I viewed this during the live to zoom performance, presented by Jeremy O. Harris in October 2020.
Will Arbery’s Pulitzer finalist play is challenging, both in terms of the characters it presents, and the ideas it demands we confront. Framed around 4 young people reuniting at their faith-based college for an event celebrating one of their teachers receiving a prestigious promotion, the 4 are now at an afterparty, perhaps a bit tipsy, and dealing with the roiling emotions that are inevitable when a person returns to a place after some time.
These are challenging individuals, who bring us in to their world not through immersion, but through subversion; at first, the characters say and do things that seem perfectly “normal” (read; liberal) however as the play unfolds and their relationships and discussions return to old familiarities, their positions and statements begin to bristle against this. These individuals are completely familiar and yet altogether alien. They remind us that the people whom we may want to vilify in our thoughts for having views that seem untenable to us, may actually be more like us than we think.

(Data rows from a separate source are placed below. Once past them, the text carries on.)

-- ==== Sys2Proof/Decode.lean ====
section
/-! DEFINITION. The decoder, total and rejecting by name, and after it the encoder (spec/30_encoding.md).
Five formats are decoded (R80): the command word at the command port, the IMA nibble, the two-bit code, the LPC
frame (bit by bit, R89 to R92, R142) and the note record. Which format a piece of data has is fixed by who reads
it, never by its bits, so the input of `decode` names the format. -/
namespace Sys2Proof

/-! ## The bit reader (R89, R142) -/

/-- A bit stream: stream bit number `q`, or nothing where the bit may not be read (R75). -/
abbrev BitSource := Nat → Option Bool

/-- The loop of R142: `n` more bits from position `q`, each entering at the low end of `v`. An error carries
the position of the bit that may not be read. -/
def getBitsFrom (src : BitSource) : Nat → Nat → Nat → Except Nat (Nat × Nat)
  | 0, v, q => .ok (v, q)
  | n + 1, v, q =>
    match src q with
    | none => .error q
    | some b => getBitsFrom src n (2 * v + b.toNat) (q + 1)

/-- R142 `GetBits(n)`: the next `n` bits, the first one read the most significant, and the position after
them. -/
def getBits (src : BitSource) (n q : Nat) : Except Nat (BitVec n × Nat) :=
  match getBitsFrom src n 0 q with
  | .error q' => .error q'
  | .ok (v, q') => .ok (BitVec.ofNat n v, q')

/-! ## LPC frames (R90 to R93, R148, R151) -/

/-- The pitch field: 6 bits in mode 0, 5 bits in mode 1 (R93), written in 6 bits. -/
def getPitch (mode : BitVec 1) (src : BitSource) (q : Nat) : Except Nat (BitVec 6 × Nat) :=
  if mode = 0 then getBits src 6 q
  else
    match getBits src 5 q with
    | .error e => .error e
    | .ok (p, q') => .ok (p.setWidth 6, q')

/-- `K1`:5, `K2`:5, `K3`:4, `K4`:4 (R91). -/
def getKLow (src : BitSource) (q : Nat) : Except Nat (KLow × Nat) := do
  let (k1, q) ← getBits src 5 q
  let (k2, q) ← getBits src 5 q
  let (k3, q) ← getBits src 4 q
  let (k4, q) ← getBits src 4 q
  return (⟨k1, k2, k3, k4⟩, q)

/-- `K5`:4, `K6`:4, `K7`:4, `K8`:3, `K9`:3, `K10`:3 (R91). -/
def getKHigh (src : BitSource) (q : Nat) : Except Nat (KHigh × Nat) := do
  let (k5, q) ← getBits src 4 q
  let (k6, q) ← getBits src 4 q
  let (k7, q) ← getBits src 4 q
  let (k8, q) ← getBits src 3 q
  let (k9, q) ← getBits src 3 q
  let (k10, q) ← getBits src 3 q
  return (⟨k5, k6, k7, k8, k9, k10⟩, q)

/-- The part of a normal frame after the energy code `e` (R151, R91): the repeat bit, the pitch, and the
coefficient indices the layout has; `voiced p` says whether the looked-up period is non-zero. -/
def parseNormal (mode : BitVec 1) (voiced : BitVec 6 → Bool) (src : BitSource) (e : BitVec 4) (q : Nat) :
    Except Nat (Frame × Nat) := do
  let (r, q) ← getBits src 1 q
  let (p, q) ← getPitch mode src q
  if r = 1 then return (.repeated e p, q)
  else
    let (lo, q) ← getKLow src q
    if voiced p then
      let (hi, q) ← getKHigh src q
      return (.voiced e p lo hi, q)
    else return (.unvoiced e p lo, q)

/-- R90 to R92, R148: the frame that begins at bit `q`, and the position after it. -/
def parseFrame (mode : BitVec 1) (voiced : BitVec 6 → Bool) (src : BitSource) (q : Nat) :
    Except Nat (Frame × Nat) := do
  let (e, q) ← getBits src 4 q
  if e = 0 then return (.silence, q)
  else if e = 15 then return (.stop, q)
  else parseNormal mode voiced src e q

/-- The opcode-table row of a frame in a chip mode (R91). -/
def Frame.toInstr (mode : BitVec 1) : Frame → Instr
  | .silence => .lpcfSilence
  | .stop => .lpcfStop
  | .repeated e p => if mode = 0 then .lpcfRepeatM0 e p else .lpcfRepeatM1 e (p.setWidth 5)
  | .unvoiced e p lo => if mode = 0 then .lpcfUnvoicedM0 e p lo else .lpcfUnvoicedM1 e (p.setWidth 5) lo
  | .voiced e p lo hi => if mode = 0 then .lpcfVoicedM0 e p lo hi else .lpcfVoicedM1 e (p.setWidth 5) lo hi

/-! ## The command word (R81 to R84) -/

/-- R83: the command map. Operands a command does not name are ignored (R81); a timebase operand is the low
16 bits and a one-bit operand is bit 0 (R82). -/
def decodeCommand (c : Command) : Option Instr :=
  match c.cmd.toNat with
  | 0x00 => some .imaReset
  | 0x01 => some .imaHasNext
  | 0x02 => some .imaNext
  | 0x03 => some (.imaAttach c.a c.b)
  | 0x10 => some .twobitReset
  | 0x11 => some .twobitHasNext
  | 0x12 => some .twobitNext
  | 0x13 => some (.twobitAttach c.a c.b)
  | 0x20 => some .lpcReset
  | 0x21 => some .lpcHasNext
  | 0x22 => some .lpcNext
  | 0x23 => some (.lpcAttach c.a c.b)
  | 0x24 => some (.lpcStart (c.a.setWidth 1))
  | 0x30 => some .mixReset
  | 0x31 => some (.mixBind c.a c.b c.c c.d)
  | 0x32 => some .mixAllOff
  | 0x33 => some .mixTick
  | 0x40 => some .playerReset
  | 0x41 => some (.playerSelect c.a (c.b.setWidth 16))
  | 0x42 => some (.playerPoll (c.a.setWidth 16))
  | 0x43 => some .playerTick
  | _ => none

/-! ## The five formats together (R80) -/

/-- One encoded element, in the format of its reader (R80). -/
inductive Element where
  /-- Format `CMD`, read by the command port. -/
  | cmd (c : Command)
  /-- Format `NIB4`, read by `IMA.NEXT`. -/
  | nib4 (c : BitVec 4)
  /-- Format `CODE2`, read by `TWOBIT.NEXT`. -/
  | code2 (c : BitVec 2)
  /-- Format `LPCF`, read by `LPC.NEXT` in a chip mode: the bits in stream order. -/
  | lpcf (mode : BitVec 1) (bits : List Bool)
  /-- Format `NOTE3`, read by `MIX.TICK` for track `k`. -/
  | note3 (k : Fin 8) (r : NoteRec)
deriving DecidableEq, Repr

/-- Why an element is not decoded. -/
inductive DecodeError where
  /-- R84: the command word is not a row of the command map. -/
  | illegalCommand (cmd : Byte)
  /-- R75: the bits end before the frame does. -/
  | frameTruncated (bit : Nat)
deriving DecidableEq, Repr

/-- R87: the four two-bit codes. -/
def decodeCode2 (c : BitVec 2) : Instr :=
  if c = 0 then .code2_0 else if c = 1 then .code2_1 else if c = 2 then .code2_2 else .code2_3

/-- The instruction an element encodes. `voiced t p` says whether pitch index `p` of table index `t` has a
non-zero period, which decides the length of a normal frame (R92). -/
def decode (voiced : BitVec 1 → BitVec 6 → Bool) : Element → Except DecodeError Instr
  | .cmd c =>
    match decodeCommand c with
    | some i => .ok i
    | none => .error (.illegalCommand c.cmd)
  | .nib4 c => .ok (.nib4 c)
  | .code2 c => .ok (decodeCode2 c)
  | .lpcf mode bits =>
    match parseFrame mode (voiced mode) (fun q => bits[q]?) 0 with
    | .ok (f, _) => .ok (f.toInstr mode)
    | .error q => .error (.frameTruncated q)
  | .note3 k r => .ok (.note3 k r)

/-! ## The encoder -/

/-- The low `n` bits of `v`, most significant first (R89). -/
def bitsMsbFirst {w : Nat} (v : BitVec w) : Nat → List Bool
  | 0 => []
  | n + 1 => v.getLsbD n :: bitsMsbFirst v n

/-- A field of `n` bits in stream order (R89). -/
def fieldBits {n : Nat} (v : BitVec n) : List Bool := bitsMsbFirst v n

/-- The pitch field of a chip mode: 6 or 5 bits (R93). -/
def pitchBits (mode : BitVec 1) (p : BitVec 6) : List Bool :=
  if mode = 0 then fieldBits p else fieldBits (p.setWidth 5)

/-- `K1` to `K4` in stream order (R91). -/
def kLowBits (k : KLow) : List Bool :=
  fieldBits k.k1 ++ (fieldBits k.k2 ++ (fieldBits k.k3 ++ fieldBits k.k4))

/-- `K5` to `K10` in stream order (R91). -/
def kHighBits (k : KHigh) : List Bool :=
  fieldBits k.k5 ++ (fieldBits k.k6 ++ (fieldBits k.k7 ++ (fieldBits k.k8 ++ (fieldBits k.k9 ++ fieldBits k.k10))))

/-- R91: the bits of a frame in stream order. -/
def frameBits (mode : BitVec 1) : Frame → List Bool
  | .silence => fieldBits (0 : BitVec 4)
  | .stop => fieldBits (15 : BitVec 4)
  | .repeated e p => fieldBits e ++ (true :: pitchBits mode p)
  | .unvoiced e p lo => fieldBits e ++ (false :: (pitchBits mode p ++ kLowBits lo))
  | .voiced e p lo hi => fieldBits e ++ (false :: (pitchBits mode p ++ (kLowBits lo ++ kHighBits hi)))

/-- A command word with its operands. -/
def command (cmd : Byte) (a b c d : Word) : Element := .cmd ⟨cmd, a, b, c, d⟩

/-- The encoding of an instruction (R83, R85, R87, R91, R94); operands a command does not name are 0. -/
def encode : Instr → Element
  | .imaReset => command 0x00 0 0 0 0
  | .imaHasNext => command 0x01 0 0 0 0
  | .imaNext => command 0x02 0 0 0 0
  | .imaAttach base len => command 0x03 base len 0 0
  | .twobitReset => command 0x10 0 0 0 0
  | .twobitHasNext => command 0x11 0 0 0 0
  | .twobitNext => command 0x12 0 0 0 0
  | .twobitAttach base len => command 0x13 base len 0 0
  | .lpcReset => command 0x20 0 0 0 0
  | .lpcHasNext => command 0x21 0 0 0 0
  | .lpcNext => command 0x22 0 0 0 0
  | .lpcAttach base len => command 0x23 base len 0 0
  | .lpcStart mode => command 0x24 (mode.setWidth 32) 0 0 0
  | .mixReset => command 0x30 0 0 0 0
  | .mixBind trackId seqBase seqLen pitchShift => command 0x31 trackId seqBase seqLen pitchShift
  | .mixAllOff => command 0x32 0 0 0 0
  | .mixTick => command 0x33 0 0 0 0
  | .playerReset => command 0x40 0 0 0 0
  | .playerSelect sel now => command 0x41 sel (now.setWidth 32) 0 0
  | .playerPoll now => command 0x42 (now.setWidth 32) 0 0 0
  | .playerTick => command 0x43 0 0 0 0
  | .nib4 c => .nib4 c
  | .code2_0 => .code2 0
  | .code2_1 => .code2 1
  | .code2_2 => .code2 2
  | .code2_3 => .code2 3
  | .lpcfSilence => .lpcf 0 (frameBits 0 .silence)
  | .lpcfStop => .lpcf 0 (frameBits 0 .stop)
  | .lpcfRepeatM0 e p => .lpcf 0 (frameBits 0 (.repeated e p))
  | .lpcfUnvoicedM0 e p lo => .lpcf 0 (frameBits 0 (.unvoiced e p lo))
  | .lpcfVoicedM0 e p lo hi => .lpcf 0 (frameBits 0 (.voiced e p lo hi))
  | .lpcfRepeatM1 e p => .lpcf 1 (frameBits 1 (.repeated e (p.setWidth 6)))
  | .lpcfUnvoicedM1 e p lo => .lpcf 1 (frameBits 1 (.unvoiced e (p.setWidth 6) lo))
  | .lpcfVoicedM1 e p lo hi => .lpcf 1 (frameBits 1 (.voiced e (p.setWidth 6) lo hi))
  | .note3 k r => .note3 k r

/-! ## Words as spec/opcode_table.json numbers them -/

/-- The element a word of the opcode table stands for, by the width of its row (log entry 10): a command word,
with any operands above it; a row of 2 or 4 bits in its own width; a frame row in its own width or in whole bytes
(where the two chip modes share a width, mode 0); a note record in the field order of spec/30_encoding.md R94. -/
def tableElement (nbits w : Nat) : Option Element :=
  let w := w % 2 ^ nbits
  let frame (mode : BitVec 1) : Element := .lpcf mode ((List.range nbits).map w.testBit)
  match nbits with
  | 2 => some (.code2 (BitVec.ofNat 2 w))
  | 4 => some (.nib4 (BitVec.ofNat 4 w))
  | 8 | 136 =>
    some (.cmd ⟨BitVec.ofNat 8 w, BitVec.ofNat 32 (w >>> 8), BitVec.ofNat 32 (w >>> 40),
      BitVec.ofNat 32 (w >>> 72), BitVec.ofNat 32 (w >>> 104)⟩)
  | 10 => some (frame 1)
  | 11 | 16 => some (frame 0)
  | 28 => some (frame 1)
  | 29 | 32 => some (frame 0)
  | 49 => some (frame 1)
  | 50 | 56 => some (frame 0)
  | 96 => some (.note3 0 ⟨BitVec.ofNat 32 w, BitVec.ofNat 32 (w >>> 32), BitVec.ofNat 32 (w >>> 64)⟩)
  | _ => none

/-- The period-table condition under which a word of that width is a frame of its row (R92): the rows of 49
bits or more are VOICED, the shorter ones are not. -/
def tableVoiced (nbits : Nat) : BitVec 1 → BitVec 6 → Bool := fun _ _ => decide (49 ≤ nbits)

/-- The instruction the decoder reads from a word of the opcode table. -/
def decodeTableWord (nbits w : Nat) : Option Instr :=
  match tableElement nbits w with
  | none => none
  | some el =>
    match decode (tableVoiced nbits) el with
    | .ok i => some i
    | .error _ => none

end Sys2Proof
end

The play, for me, demands we question the belief too tightly held, so aggressively and fervently grasped that it is morphed, and morphs us.
This was a re-staging for zoom of the original Playwrights Horizons production. Leveraging the individual screens of Zoom, director Danya Taymor created the dark stillness of a rural evening beautifully. While the stage version would have had all four in the same space, something unique happened when the actors were divided, when we saw each of them facing the camera directly, arguing with one another, but also somehow peering into the eyes of the viewer. The shifting quips and opinions, short responses bubbling into one another, in this format felt like a Facebook argument come to life.
I don’t want to give too much away, but would simply encourage that if you have the chance to read it or see it, do.